Segment Open

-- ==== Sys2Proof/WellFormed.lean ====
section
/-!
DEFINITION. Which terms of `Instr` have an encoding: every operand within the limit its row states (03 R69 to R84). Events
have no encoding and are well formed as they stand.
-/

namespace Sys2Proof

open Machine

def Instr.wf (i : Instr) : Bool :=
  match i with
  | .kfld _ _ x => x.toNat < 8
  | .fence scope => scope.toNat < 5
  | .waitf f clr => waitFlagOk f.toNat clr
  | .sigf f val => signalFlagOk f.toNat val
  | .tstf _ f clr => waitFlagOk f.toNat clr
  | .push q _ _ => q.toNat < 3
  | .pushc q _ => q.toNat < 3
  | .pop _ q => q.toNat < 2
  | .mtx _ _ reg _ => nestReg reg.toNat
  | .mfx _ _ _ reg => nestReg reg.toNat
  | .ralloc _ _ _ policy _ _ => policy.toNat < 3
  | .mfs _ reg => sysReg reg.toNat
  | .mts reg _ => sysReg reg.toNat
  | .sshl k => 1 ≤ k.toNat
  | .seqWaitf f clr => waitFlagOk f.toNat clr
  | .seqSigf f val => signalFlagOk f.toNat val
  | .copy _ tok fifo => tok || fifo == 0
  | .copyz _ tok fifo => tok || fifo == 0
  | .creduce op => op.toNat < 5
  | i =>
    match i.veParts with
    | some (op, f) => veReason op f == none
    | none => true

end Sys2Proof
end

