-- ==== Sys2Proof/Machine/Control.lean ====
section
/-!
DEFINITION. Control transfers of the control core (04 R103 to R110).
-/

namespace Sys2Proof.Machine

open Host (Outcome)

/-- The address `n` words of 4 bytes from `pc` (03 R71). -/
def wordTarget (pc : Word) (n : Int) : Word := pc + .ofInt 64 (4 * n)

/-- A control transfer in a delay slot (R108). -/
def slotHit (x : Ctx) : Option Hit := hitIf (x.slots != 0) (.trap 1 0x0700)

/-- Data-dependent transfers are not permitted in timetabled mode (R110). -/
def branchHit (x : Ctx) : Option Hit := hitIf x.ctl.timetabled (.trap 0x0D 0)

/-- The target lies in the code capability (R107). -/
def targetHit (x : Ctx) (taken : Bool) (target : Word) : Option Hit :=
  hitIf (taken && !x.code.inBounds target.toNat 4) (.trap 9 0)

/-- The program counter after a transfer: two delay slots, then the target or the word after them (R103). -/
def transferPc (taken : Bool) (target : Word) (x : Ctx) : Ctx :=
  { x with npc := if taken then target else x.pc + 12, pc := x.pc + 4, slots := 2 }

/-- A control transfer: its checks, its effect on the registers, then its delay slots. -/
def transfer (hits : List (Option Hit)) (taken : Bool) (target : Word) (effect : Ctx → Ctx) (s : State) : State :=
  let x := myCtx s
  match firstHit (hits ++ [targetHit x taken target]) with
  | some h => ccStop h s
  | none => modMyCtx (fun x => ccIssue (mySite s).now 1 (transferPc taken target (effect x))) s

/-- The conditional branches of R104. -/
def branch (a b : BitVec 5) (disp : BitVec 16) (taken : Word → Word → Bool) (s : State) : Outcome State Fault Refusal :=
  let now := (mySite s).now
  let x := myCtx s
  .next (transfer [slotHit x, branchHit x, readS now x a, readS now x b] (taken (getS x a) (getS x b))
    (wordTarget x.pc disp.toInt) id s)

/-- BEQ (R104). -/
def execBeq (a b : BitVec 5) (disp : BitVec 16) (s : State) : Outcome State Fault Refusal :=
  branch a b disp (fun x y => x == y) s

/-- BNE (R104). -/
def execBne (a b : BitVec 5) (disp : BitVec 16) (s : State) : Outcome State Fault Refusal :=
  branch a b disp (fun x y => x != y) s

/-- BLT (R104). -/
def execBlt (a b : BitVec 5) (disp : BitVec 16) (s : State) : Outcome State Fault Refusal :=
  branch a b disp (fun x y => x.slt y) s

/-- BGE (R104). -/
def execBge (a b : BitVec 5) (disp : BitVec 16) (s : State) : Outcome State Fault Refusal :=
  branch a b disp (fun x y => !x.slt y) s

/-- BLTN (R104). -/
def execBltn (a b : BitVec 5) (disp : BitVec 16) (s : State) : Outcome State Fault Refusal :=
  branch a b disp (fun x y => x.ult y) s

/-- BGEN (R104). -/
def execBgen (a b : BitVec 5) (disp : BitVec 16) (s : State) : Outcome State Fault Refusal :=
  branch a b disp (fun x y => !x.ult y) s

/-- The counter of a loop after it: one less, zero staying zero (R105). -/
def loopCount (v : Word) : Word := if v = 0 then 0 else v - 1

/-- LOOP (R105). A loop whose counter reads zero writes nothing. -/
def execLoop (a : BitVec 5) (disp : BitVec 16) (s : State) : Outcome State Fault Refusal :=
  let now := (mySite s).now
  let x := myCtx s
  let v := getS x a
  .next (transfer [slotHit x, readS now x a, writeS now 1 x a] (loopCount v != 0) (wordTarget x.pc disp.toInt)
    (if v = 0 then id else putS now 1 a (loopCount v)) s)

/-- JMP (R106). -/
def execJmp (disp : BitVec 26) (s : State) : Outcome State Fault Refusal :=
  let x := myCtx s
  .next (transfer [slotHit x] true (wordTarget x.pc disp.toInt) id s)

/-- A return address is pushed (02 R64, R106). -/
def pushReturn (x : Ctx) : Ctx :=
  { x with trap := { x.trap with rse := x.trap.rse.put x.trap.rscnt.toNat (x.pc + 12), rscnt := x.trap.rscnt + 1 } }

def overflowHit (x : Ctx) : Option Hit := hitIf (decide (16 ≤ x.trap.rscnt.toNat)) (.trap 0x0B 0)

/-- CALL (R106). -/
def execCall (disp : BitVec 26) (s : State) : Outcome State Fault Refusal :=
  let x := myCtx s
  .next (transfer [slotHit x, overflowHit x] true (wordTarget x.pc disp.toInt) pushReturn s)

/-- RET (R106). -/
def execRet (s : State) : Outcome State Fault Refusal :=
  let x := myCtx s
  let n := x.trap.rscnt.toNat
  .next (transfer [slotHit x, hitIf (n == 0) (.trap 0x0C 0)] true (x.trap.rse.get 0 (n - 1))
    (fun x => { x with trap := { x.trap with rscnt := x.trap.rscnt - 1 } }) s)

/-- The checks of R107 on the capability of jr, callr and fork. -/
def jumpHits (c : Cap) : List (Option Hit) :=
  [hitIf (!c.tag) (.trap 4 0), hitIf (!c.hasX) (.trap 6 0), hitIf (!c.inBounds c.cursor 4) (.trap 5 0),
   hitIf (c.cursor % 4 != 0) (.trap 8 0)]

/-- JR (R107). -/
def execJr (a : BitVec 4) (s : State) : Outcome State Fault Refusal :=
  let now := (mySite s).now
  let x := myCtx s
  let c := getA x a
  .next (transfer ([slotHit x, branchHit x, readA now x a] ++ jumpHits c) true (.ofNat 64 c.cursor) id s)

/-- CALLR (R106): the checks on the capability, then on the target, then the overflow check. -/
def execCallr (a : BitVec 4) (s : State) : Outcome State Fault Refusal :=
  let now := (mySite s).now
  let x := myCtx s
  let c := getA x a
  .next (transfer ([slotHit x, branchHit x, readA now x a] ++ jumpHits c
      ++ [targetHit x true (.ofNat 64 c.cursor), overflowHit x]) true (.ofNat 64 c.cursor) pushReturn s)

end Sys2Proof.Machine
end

Segment Closed

- **The problem**
All of the material above is to be repeated exactly.

- **Solution**
-- ==== Sys2Proof/WellFormed.lean ====
section
/-!
DEFINITION. Which terms of `Instr` have an encoding: every operand within the limit its row states (03 R69 to R84). Events
have no encoding and are well formed as they stand.
-/

namespace Sys2Proof

open Machine

def Instr.wf (i : Instr) : Bool :=
  match i with
  | .kfld _ _ x => x.toNat < 8
  | .fence scope => scope.toNat < 5
  | .waitf f clr => waitFlagOk f.toNat clr
  | .sigf f val => signalFlagOk f.toNat val
  | .tstf _ f clr => waitFlagOk f.toNat clr
  | .push q _ _ => q.toNat < 3
  | .pushc q _ => q.toNat < 3
  | .pop _ q => q.toNat < 2
  | .mtx _ _ reg _ => nestReg reg.toNat
  | .mfx _ _ _ reg => nestReg reg.toNat
  | .ralloc _ _ _ policy _ _ => policy.toNat < 3
  | .mfs _ reg => sysReg reg.toNat
  | .mts reg _ => sysReg reg.toNat
  | .sshl k => 1 ≤ k.toNat
  | .seqWaitf f clr => waitFlagOk f.toNat clr
  | .seqSigf f val => signalFlagOk f.toNat val
  | .copy _ tok fifo => tok || fifo == 0
  | .copyz _ tok fifo => tok || fifo == 0
  | .creduce op => op.toNat < 5
  | i =>
    match i.veParts with
    | some (op, f) => veReason op f == none
    | none => true

end Sys2Proof
end

-- ==== Sys2Proof/Machine/Control.lean ====
section
/-!
DEFINITION. Control transfers of the control core (04 R103 to R110).
-/

namespace Sys2Proof.Machine

open Host (Outcome)

/-- The address `n` words of 4 bytes from `pc` (03 R71). -/
def wordTarget (pc : Word) (n : Int) : Word := pc + .ofInt 64 (4 * n)

/-- A control transfer in a delay slot (R108). -/
def slotHit (x : Ctx) : Option Hit := hitIf (x.slots != 0) (.trap 1 0x0700)

/-- Data-dependent transfers are not permitted in timetabled mode (R110). -/
def branchHit (x : Ctx) : Option Hit := hitIf x.ctl.timetabled (.trap 0x0D 0)

/-- The target lies in the code capability (R107). -/
def targetHit (x : Ctx) (taken : Bool) (target : Word) : Option Hit :=
  hitIf (taken && !x.code.inBounds target.toNat 4) (.trap 9 0)

/-- The program counter after a transfer: two delay slots, then the target or the word after them (R103). -/
def transferPc (taken : Bool) (target : Word) (x : Ctx) : Ctx :=
  { x with npc := if taken then target else x.pc + 12, pc := x.pc + 4, slots := 2 }

/-- A control transfer: its checks, its effect on the registers, then its delay slots. -/
def transfer (hits : List (Option Hit)) (taken : Bool) (target : Word) (effect : Ctx → Ctx) (s : State) : State :=
  let x := myCtx s
  match firstHit (hits ++ [targetHit x taken target]) with
  | some h => ccStop h s
  | none => modMyCtx (fun x => ccIssue (mySite s).now 1 (transferPc taken target (effect x))) s

/-- The conditional branches of R104. -/
def branch (a b : BitVec 5) (disp : BitVec 16) (taken : Word → Word → Bool) (s : State) : Outcome State Fault Refusal :=
  let now := (mySite s).now
  let x := myCtx s
  .next (transfer [slotHit x, branchHit x, readS now x a, readS now x b] (taken (getS x a) (getS x b))
    (wordTarget x.pc disp.toInt) id s)

/-- BEQ (R104). -/
def execBeq (a b : BitVec 5) (disp : BitVec 16) (s : State) : Outcome State Fault Refusal :=
  branch a b disp (fun x y => x == y) s

/-- BNE (R104). -/
def execBne (a b : BitVec 5) (disp : BitVec 16) (s : State) : Outcome State Fault Refusal :=
  branch a b disp (fun x y => x != y) s

/-- BLT (R104). -/
def execBlt (a b : BitVec 5) (disp : BitVec 16) (s : State) : Outcome State Fault Refusal :=
  branch a b disp (fun x y => x.slt y) s

/-- BGE (R104). -/
def execBge (a b : BitVec 5) (disp : BitVec 16) (s : State) : Outcome State Fault Refusal :=
  branch a b disp (fun x y => !x.slt y) s

/-- BLTN (R104). -/
def execBltn (a b : BitVec 5) (disp : BitVec 16) (s : State) : Outcome State Fault Refusal :=
  branch a b disp (fun x y => x.ult y) s

/-- BGEN (R104). -/
def execBgen (a b : BitVec 5) (disp : BitVec 16) (s : State) : Outcome State Fault Refusal :=
  branch a b disp (fun x y => !x.ult y) s

/-- The counter of a loop after it: one less, zero staying zero (R105). -/
def loopCount (v : Word) : Word := if v = 0 then 0 else v - 1

/-- LOOP (R105). A loop whose counter reads zero writes nothing. -/
def execLoop (a : BitVec 5) (disp : BitVec 16) (s : State) : Outcome State Fault Refusal :=
  let now := (mySite s).now
  let x := myCtx s
  let v := getS x a
  .next (transfer [slotHit x, readS now x a, writeS now 1 x a] (loopCount v != 0) (wordTarget x.pc disp.toInt)
    (if v = 0 then id else putS now 1 a (loopCount v)) s)

/-- JMP (R106). -/
def execJmp (disp : BitVec 26) (s : State) : Outcome State Fault Refusal :=
  let x := myCtx s
  .next (transfer [slotHit x] true (wordTarget x.pc disp.toInt) id s)

/-- A return address is pushed (02 R64, R106). -/
def pushReturn (x : Ctx) : Ctx :=
  { x with trap := { x.trap with rse := x.trap.rse.put x.trap.rscnt.toNat (x.pc + 12), rscnt := x.trap.rscnt + 1 } }

def overflowHit (x : Ctx) : Option Hit := hitIf (decide (16 ≤ x.trap.rscnt.toNat)) (.trap 0x0B 0)

/-- CALL (R106). -/
def execCall (disp : BitVec 26) (s : State) : Outcome State Fault Refusal :=
  let x := myCtx s
  .next (transfer [slotHit x, overflowHit x] true (wordTarget x.pc disp.toInt) pushReturn s)

/-- RET (R106). -/
def execRet (s : State) : Outcome State Fault Refusal :=
  let x := myCtx s
  let n := x.trap.rscnt.toNat
  .next (transfer [slotHit x, hitIf (n == 0) (.trap 0x0C 0)] true (x.trap.rse.get 0 (n - 1))
    (fun x => { x with trap := { x.trap with rscnt := x.trap.rscnt - 1 } }) s)

/-- The checks of R107 on the capability of jr, callr and fork. -/
def jumpHits (c : Cap) : List (Option Hit) :=
  [hitIf (!c.tag) (.trap 4 0), hitIf (!c.hasX) (.trap 6 0), hitIf (!c.inBounds c.cursor 4) (.trap 5 0),
   hitIf (c.cursor % 4 != 0) (.trap 8 0)]

/-- JR (R107). -/
def execJr (a : BitVec 4) (s : State) : Outcome State Fault Refusal :=
  let now := (mySite s).now
  let x := myCtx s
  let c := getA x a
  .next (transfer ([slotHit x, branchHit x, readA now x a] ++ jumpHits c) true (.ofNat 64 c.cursor) id s)

/-- CALLR (R106): the checks on the capability, then on the target, then the overflow check. -/
def execCallr (a : BitVec 4) (s : State) : Outcome State Fault Refusal :=
  let now := (mySite s).now
  let x := myCtx s
  let c := getA x a
  .next (transfer ([slotHit x, branchHit x, readA now x a] ++ jumpHits c
      ++ [targetHit x true (.ofNat 64 c.cursor), overflowHit x]) true (.ofNat 64 c.cursor) pushReturn s)

end Sys2Proof.Machine
end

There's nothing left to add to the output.